You may be eligible to claim personal exemption for any qualifying dependent (see discussion above). The amount of the personal exemption is set up by the IRS as it is indexed annually for inflation. For 2009, personal exemption is set up as $3,650, up from $3,200 back in 2005.

 

 Taxpayers will lose some of their personal exemptions if adjusted gross income exceeds certain threshold amounts. However, taxpayers can lose at most two-thirds of their personal exemptions. You'll need to use a worksheet in IRS Publication 501 to calculate your personal exemption amount if your adjusted gross income is over the threshold amounts shown below.

 

Filing status - head of household

 

The Internal Revenue Code offers various filing status options; Single, Married filing jointly, Married filing separately, Head of Household and qualifying widow. Out of the three that could fit unmarried parents, head of household provides the lowest tax rates and therefore the best choice in most cases.

 

To be able to file as Head of Household you need to be unmarried and provide support to at least one child, parent, or other closely related family member that lives with you for more than 6 months ("qualifying person"). In many cases a dependent meets the criteria of a qualifying person for head of household although dependant could be a “relative” (much broader definition) as appose to “closely related family member” (much narrower definition) when it comes to "qualifying person").

 

Comparing the 2009 tax rates for Single and Head of household filing status, clearly shows that the later provides for lower taxes. For example, single will pay 15% tax on taxable income of $8,350 or more, while head of household will only start paying 15% on taxable income of $11,950.

  

Child tax credits

Child tax credit works as a tax payment, meaning it reduces your tax liability by the amount of the credit. As in dependant case, there are several tests that need to be met for any taxpayer to claim Child tax credit. The tests are: Age, Relationship, Citizenship, Support and Residency.

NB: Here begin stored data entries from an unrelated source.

/-- Job start on a logical seat of a shell, a leased one by its lender (05 R197, 14 R483). -/
def seatStart (s : State) (slot l entry arg : Nat) : State :=
  let sh := shellOf s slot
  match sh.rig.seats[l]? with
  | some seat => seatBegin s seat l (shellSeats sh) entry arg
  | none => match (leasedSeats sh)[l - sh.rig.seats.length]? with
    | some x => remoteSend s slot x (.start (Fin.ofNat 32 slot) (BitVec.ofNat 16 (shellSeats sh)) (BitVec.ofNat 16 l) (BitVec.ofNat 64 entry) (BitVec.ofNat 64 arg)) { mode := .run }
    | none => s

/-- Halt one seat: its queues are squashed and nothing of them goes on (05 R193, 11 R401). -/
def seatHalt (s : State) (seat : Nat) : State :=
  let t := seatOf s seat
  seatPut s seat { t with
    mode := .stopped
    core := { t.core with wait := .none, stores := [], reserve := none, dcache := [], icache := [], fetched := [] }
    arr := arrSquash t.arr
    xfers := []
    groups := [] }

/-- Halt every seat of a shell, leased ones by their lenders (14 R483). -/
def haltSeats (s : State) (slot : Nat) : State :=
  let sh := shellOf s slot
  (remoteLive sh).foldl (fun s x => if (remoteOf sh x).mode = .idle then s else remoteSend s slot x .stop { mode := .stopped }) (sh.rig.seats.foldl seatHalt s)

/-- The highest catch number that the seats of an image had reached (02 R63). -/
def imageCatch (im : Image) : Nat := (im.seats.map (fun x => field x.record 0x840 8)).foldl max 0

/-- The highest catch number any seat of a shell has reached since its job started: none while the job is being loaded (02 R63). -/
def maxCatch (s : State) (slot : Nat) : Nat :=
  let sh := shellOf s slot
  match sh.job with
  | none => 0
  | some j =>
  if j.phase = .loading then 0
  else if j.phase = .restoring then imageCatch (imageOf s (imageKey slot j.imageSlot))
  else
  (sh.rig.seats.map (fun i => (seatOf s i).core.reached) ++ (remoteLive sh).map (fun x => (remoteOf sh x).reached)).foldl max 0

/-- The latches of a shell stand at the catch number after `c`: a job that starts counts from 0, and one that is restored goes on from the number
it had (02 R63, log 26). -/
def latchesRebase (s : State) (slot c : Nat) : State :=
  let sh := shellOf s slot
  let at1 := fun (o : Option Nat) => o.map (fun _ => c + 1)
  shellPut s slot { sh with freezeAt := at1 sh.freezeAt, preemptAt := at1 sh.preemptAt, commit := sh.commit.map (fun m => { m with atCatch := at1 m.atCatch }) }

/-! ### Draining a seat (05 R186, 11 R395) -/

/-- Transfers of a seat that are not done (05 Table Tender-6). -/
def xferOpen (t : Seat) : Nat := t.xfers.countP (fun x => x.st != .done && x.st != .aborted)

/-- Whether a seat has drained: no array op queued or in flight, no transfer and no store outstanding. -/
def seatDrained (t : Seat) : Bool :=
  t.arr.queue.isEmpty && t.arr.flight.isEmpty && decide (xferOpen t = 0) && t.core.stores.isEmpty

/-- A host write of a seat's core: posted, and the first after a release at system scope carries no Relaxed Ordering (07 R236). -/
def coreHostWrite (s : State) (seat a : Nat) (b : Bytes) : State :=
  let c := (seatOf s seat).core
  if c.released then emit (corePut s seat { c with released := false }) (.hostWrite a b) else hostPost s a b

/-- A drained seat writes its dirty lines back (05 R186). A write that is refused then is discarded and counted (06 R214). -/
def seatFlush (s : State) (seat : Nat) : State :=
  let shell := seatShell s seat
  let lines := (seatOf s seat).core.dcache.filter (fun l => l.dirty)
  let s1 := lines.foldl (fun s l => match place s seat shell l.ga 64 with
    | .host a => coreHostWrite s seat a l.data
    | p => let (s1, st) := placeWrite s p l.data {}; countRefused s1 st) s
  let t := seatOf s1 seat
  seatPut s1 seat { t with core := { t.core with dcache := t.core.dcache.map (fun l => { l with dirty := false }) } }

/-! ### The control record (05 R194) -/

def winBits (w : Win) : Nat := pack [(0, w.base), (16, w.len), (32, w.rights)]
def winOfBits (n : Nat) : Win := { base := n % 2 ^ 16, len := bitsOf n 31 16, rights := bitsOf n 33 32 }

/-- vzxfer (05 Table Tender-6). -/
def vzxfer (t : Seat) : Nat := t.nextTicket % 2 ^ 32 + xferOpen t % 2 ^ 32 * 2 ^ 32

/-- The waits that hold the watchdog: PEG.WAIT, PEG.WAITANY, ARR.WAIT, a full queue, and a stopped seat (05 R189). -/
def wdHolds : CoreWait → Bool
  | .issue _ => true
  | .arrWait _ => true
  | .peg _ _ _ _ _ _ _ => true
  | .pegAny _ _ _ _ => true
  | .submit _ _ => true
  | .catchHeld => true
  -- the acquire that ends a PEG.WAIT is part of it
  | .fence 1 _ 3 _ _ => true
  | _ => false

/-- A core begins and ends a wait. -/
def coreWait (s : State) (c : Core) (w : CoreWait) : Core := { c with wait := w, tbWait := s.tb }
def coreWake (s : State) (c : Core) : Core :=
  -- a core that debug has halted in its wait is held until it goes on
  { c with wait := .none, tbHalt := if wdHolds c.wait ∧ c.tbHalt.isSome then some s.tb else c.tbHalt
           wdHeld := c.wdHeld + (if wdHolds c.wait then s.tb - c.tbWait else 0) }

/-- The watchdog count: tb ticks since the last matching SIG.CHK, without the time held (05 R189). -/
def wdCount (s : State) (c : Core) : Nat :=
  c.wdCarry + s.tb - c.tbCheck - c.wdHeld - (if wdHolds c.wait then s.tb - c.tbWait else match c.tbHalt with | some h => s.tb - h | none => 0)

/-- A debug halt of a core, which ends its reservation and holds its watchdog, and its end, after which it runs user code (05 R189, R192, 07 R246). -/
def coreHalt (s : State) (c : Core) : Core := { c with tbHalt := some s.tb, reserve := none }
def coreResume (s : State) (c : Core) : Core :=
  match c.tbHalt with
  | some h => { c with tbHalt := none, user := true, wdHeld := c.wdHeld + (if wdHolds c.wait then 0 else s.tb - h) }
  | none => { c with user := true }

/-- A set of numbers below 16 as a mask, and back. -/
def maskOf (l : List Nat) : Nat := (List.range 16).foldl (fun m i => if l.contains i then m + 2 ^ i else m) 0
def ofMask (m : Nat) : List Nat := (List.range 16).filter (fun i => bitOf m i)

/-- The firmware-private bytes of a control record (05 Table Tender-9), which hold what the table's other rows do not and R68 carries: marks and
merged tiles, how the seat stands, its catch descriptor and number reached, the watchdog period, the number of ops accepted, and the last trap
(log 24). -/
def privateBytes (t : Seat) : Bytes :=
  let c := t.core
  [maskOf t.arr.refused + maskOf t.arr.merged * 2 ^ 16, c.catchDesc,
    (if t.ticketsRound then 1 else 0) + (if t.arr.stopped then 2 else 0) + (if t.mode = .run then 4 else 0) + (if t.mode = .ended then 8 else 0),
    c.wdog, t.arr.accepted, c.mcause, c.mtval, c.mepc, c.reached, t.denied].flatMap (leBytes 8)

/-- The seat control record (05 Table Tender-9). CSRs at 0x208 stand in table order, 8 bytes each (log 24). -/
def seatRecord (s : State) (seat : Nat) : Bytes :=
  let t := seatOf s seat
  let c := t.core
  let a := t.arr
  (List.range 32).flatMap (fun r => leBytes 8 (xGet c r))
    ++ (List.range 32).flatMap (fun r => leBytes 8 (fGet c r))
    ++ [c.pc, c.fcsr, c.srSeed, c.catchCount, vzxfer t, winBits c.win0, winBits c.win1, winBits c.win2, winBits c.win3, c.sig,
        wdCount s c, seatCycles s t, c.instret].flatMap (leBytes 8)
    ++ List.replicate (0x300 - 0x268) 0
    ++ leBytes 8 t.pegs
    ++ (List.range 12).flatMap (fun i => leBytes 4 (tileStatus a i))
    ++ leBytes 8 a.origin
    ++ (List.range 4).flatMap (fun b => let k := tget (fun _ => {}) a.banks b; leBytes 8 (k.offset + k.levels * 2 ^ 16))
    ++ leBytes 8 a.summary ++ leBytes 8 a.result
    ++ List.replicate (0x800 - 0x370) 0
    ++ privateBytes t
    ++ List.replicate (0x1000 - 0x850) 0

/-- A seat built from a control record and an accumulator file: caches invalid, banks reloaded from the scratchpad and guard sums at the row sums
(02 R68, 04 R143, 05 R194, R195). -/
def seatOfRecord (s : State) (seat : Nat) (sec : SeatSection) : Seat :=
  let t := seatOf s seat
  let r := sec.record
  let num := fun (o n : Nat) => field r o n
  let xs := (List.range 32).foldl (fun x i => if i = 0 then x else tset (fun _ => 0) x i (num (8 * i) 8)) []
  let fs := (List.range 32).foldl (fun x i => tset (fun _ => 0) x i (num (0x100 + 8 * i) 8)) []
  let flags := num 0x810 8
  let mode : SeatMode := if bitOf flags 2 then .run else if bitOf flags 3 then .ended else .idle
  let c : Core := {
    x := xs, f := fs, pc := num 0x200 8, user := mode == .run, fcsr := num 0x208 8, srSeed := num 0x210 8, catchCount := num 0x218 8
    reached := num 0x840 8, catchDesc := num 0x808 8, sig := num 0x248 8, wdog := num 0x818 8, tbCheck := s.tb, wdHeld := 0
    instret := num 0x260 8, win0 := winOfBits (num 0x228 8), win1 := winOfBits (num 0x230 8), win2 := winOfBits (num 0x238 8)
    -- whether a release at system scope had come since its last host write is not kept: its next one carries no Relaxed Ordering (07 R236)
    released := true
    win3 := winOfBits (num 0x240 8), mcause := num 0x828 8, mtval := num 0x830 8, mepc := num 0x838 8, mpc := t.core.mpc }
  let banks := (List.range 4).foldl (fun b i =>
    let k := num (0x340 + 8 * i) 8
    tset (fun _ => {}) b i (if k / 2 ^ 16 % 32 = 0 then {} else bankLoad s seat (k % 2 ^ 16) (k / 2 ^ 16 % 32))) []
  let a : Arr := {
    words := sec.acc.foldl (fun w e => tset (fun _ => 0) w e.1 e.2) []
    status := (List.range 12).foldl (fun w i => tset (fun _ => 0x80) w i (num (0x308 + 4 * i) 4)) []
    accepted := num 0x820 8, stopped := bitOf flags 1, refused := ofMask (num 0x800 2), merged := ofMask (num 0x802 2)
    origin := num 0x338 8, banks := banks, summary := num 0x360 8, result := num 0x368 8 }
  -- the watchdog goes on from the count it had, and cycle from the cycles it had
  { t with mode := mode, core := { c with wdCarry := num 0x250 8 }, arr := guardsRebuild a, pegs := num 0x300 8 % 2 ^ 48, xfers := []
           nextTicket := num 0x220 4, ticketsRound := bitOf flags 0, groups := [], denied := num 0x848 8, cyc := num 0x258 8 * 1000, tbCyc := s.tb }
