/-! ### Fence advances (07 R253, R254; 10 R351) -/

/-- The write of an advance in the host window: max(W, value), and W takes it. KEPT of the own context rises with a posted write now and with a
deferrable one when it is delivered (07 R254, 10 R351, R355). -/
def fenceHostWrite (s : State) (cid i : Nat) (b : FenceBind) (ga v : Nat) (own : Bool) : State :=
  let c := ctxOf s cid
  let nv := max v b.w
  let s1 := ctxPut s cid { c with fences := tset (fun _ => none) c.fences i (some { b with w := nv }) }
  if bitOf (fnGet s c.fn 8) 0 then
    let s2 := emit s1 (.hostDeferrable (hostAddr ga) (leBytes 8 nv))
    { s2 with
      dmwr := s2.dmwr ++ [{ id := s2.nextId, ctx := cid, fn := c.fn, addr := hostAddr ga, data := leBytes 8 nv, fence := some (i, v), own := own, tb := s.tb }]
      nextId := s2.nextId + 1 }
  else
    let s2 := waitsDue (emit s1 (.hostWrite (hostAddr ga) (leBytes 8 nv))) ga
    if own then keptRaise s2 cid i v else s2

/-- Advance fence binding `i` of a context to `v` by the unsigned maximum (07 R253). In the host window the
device writes the larger of `v` and W (07 R254). KEPT rises with a value without poison (10 R351). A word whose page has no ATS translation yet is
advanced once that is there (09 R317). False when the advance could not be made (10 R361). -/
def advanceBinding (s : State) (cid i v : Nat) : State × Bool :=
  let c := ctxOf s cid
  match tget (fun _ => none) c.fences i with
  | none => (s, true)
  | some b =>
    if s.start.entry || s.start.releasesStopped then (s, true)
    else match translatePins s cid [] b.va .atomic with
    | .fault r => (ucStore s c.fn (ucRecord (pack [(104, i), (112, cid), (128, v), (192, b.va)]) 0 s.tb 1 (if r = 0x04 then 5 else 7)), false)
    | .ats f p => (emit { s with advWaits := s.advWaits ++ [(cid, i, v)] } (.atsRequest f p), true)
    | .ok ga =>
      if inHostWindow ga then
        match hostWriteFails s c.fn (hostAddr ga) with
        | some cause => (ucStore s c.fn (ucRecord (pack [(104, i), (112, cid), (128, v), (192, b.va)]) (hostAddr ga) s.tb 1 cause), false)
        | none => (fenceHostWrite s cid i b ga v true, true)
      else
        match fenceMax s (place s 2352 (vaShell s cid b.va) ga 8 (some cid)) cid i v with
        | (s1, .done st) => if st = stOk then (advanced s1 cid i v, true) else (s1, false)
        | (s1, .later) => (s1, true)

/-- PROMISED of a binding rises to `v` (10 R351). -/
def promise (s : State) (cid i v : Nat) : State :=
  let c := ctxOf s cid
  match tget (fun _ => none) c.fences i with
  | none => s
  | some b => ctxPut s cid { c with fences := tset (fun _ => none) c.fences i (some { b with promised := max b.promised v }) }
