/-- The AtomicOp Requester Enable bit of a function, bit 6 of its Device Control 2 register as PCIe numbers it (07 R245, R254; PRESUMED, log 84). -/
def atomicsEnable (s : State) (fn : Nat) (on : Bool) : State := fnStPut s fn { fnOf s fn with atomics := on }

/-- REGISTER_WRITE: a write to a BAR4 register, or to a BAR0 register with no row of its own, of `size` bytes (10 R338, 09 R312). A 64-bit register takes only an
8-byte access. RT_UPDATE, FLT_RESOLVE and CTX_CMD with the OP or VERDICT values that have no row of their own reach this one. FN_CTL, TR_RESP_BASE, FLT_RING_BASE and INT_VECTOR are written only while the function holds no context. The MSI-X table
takes 4-byte and 8-byte writes. -/
def execRegisterWrite (fn : Fn) (space : RegSpace) (offset : U16) (size : Fin 9) (v : U64) (s : State) : Ans :=
  let off := offset.toNat
  let w := v.toNat
  if !fnUp s fn.val then .next s
  else if space = .bar4 then .next (mbxWrite s fn.val off size.val w)
  else if space = .atsControl then .next (atsEnable s fn.val (bitOf w 15))
  else if space = .deviceControl2 then .next (atomicsEnable s fn.val (bitOf w 6))
  else if off = 0x40 ∧ size.val = 8 then .next (updatePush s fn.val (bitsOf w 15 14) (bitsOf w 31 16) (bitsOf w 11 0) (bitsOf w 63 32))
  else if off = 0x48 ∧ size.val = 8 then .next (resolvePush s fn.val (bitsOf w 15 14) (bitsOf w 31 16) (bitsOf w 63 32))
  else if off = 0x18 ∧ size.val = 8 ∧ (w % 16 = 0 ∨ w % 16 > 4) then ctxCmd s fn.val w (w % 16) (fun s _ _ _ => s)
  else if 0x1000 ≤ off ∧ off + size.val ≤ 0x1200 ∧ off % size.val = 0 ∧ (size.val = 4 ∨ size.val = 8) then
    .next (if size.val = 4 then msixWrite s fn.val off w else msixWrite (msixWrite s fn.val off (w % 2 ^ 32)) fn.val (off + 4) (w / 2 ^ 32))
  else match regMask off with
  | none => .next s
  | some m =>
    if size.val ≠ 8 then .next s
    else
      let held := ctxLive s fn.val ≠ 0
      if held ∧ (off = 0x50 ∨ off = 0x60) then .next (pinc s P.trConfigIgnored)
      else if held ∧ (off = 0x08 ∨ off = 0x90) then .next (pinc s P.fnConfigIgnored)
      else if off = 0x50 ∧ w % 0x4000 ≠ 0 ∨ off = 0x60 ∧ w % 0x10000 ≠ 0 then .next (pinc s P.trConfigIgnored)
      else .next (fnPut s fn.val off (w &&& m))

end Sys2Proof.Machine
end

To qualify for the credit, a child must meet the following criteria:

 

• Age – has to be less than 17 years of age by December 31 of the tax year.

• Relationship – must be a son, daughter, adopted child, stepchild or eligible foster child, brother, sister, stepbrother, stepsister, or a descendant of any of them.

• Citizenship – must be a U.S. citizen, U.S. national or resident of the U.S.

• Support - Did not provide over half of his or her own support

• Residency - Must have lived with you for more than half of the tax year 

Currently the credit for each qualifying child is $1,000.

As in personal exemption, the credit is phased-out if gross income is higher than:
• Married Filing Jointly   $110,000
• Married Filing Separately  $  55,000
• All others     $  75,000

  

Child and Dependent Care Credit

One more credit that is available for a taxpayer who supports dependant is the Child and Dependent Care Credit. This credit can be claimed by a taxpayer who pays someone to care for his or her dependent under age 13 or a disabled dependent so that he or she could work or look for work.

 

 The criteria you must meet to qualify for the Child and Dependent Care Credit are:

 

·         You must have paid for dependent care expenses so that you could work or look for work.

·         If married, your spouse must work full or part time or be a full time

·         Provide for more than half of the qualifying dependent’s support

·         Pay qualifying expenses in excess of any tax free reimbursements from your employer

·         Disclose on your tax return the name, address, and taxpayer identification number of the child care provider

 

The credit is calculated as % of your qualifying expenses and capped at $3,000 for the first child and up to $6,000 2 or more qualifying dependants. The % of credit out of the qualifying expenses starts at 35% with gross income of $15,000 or less and goes down to 20% as the gross income increases.

 

 

Conclusion

 

Dependants allow you as a taxpayer to benefit from various tax deductions, tax credits and lower tax rates. However, understanding who qualifies as dependant is not a simple task since each tax benefit defines dependant differently. This article helps you to sort out the various definitions of dependants and assists you in maximizing your tax benefits that relate to your dependants.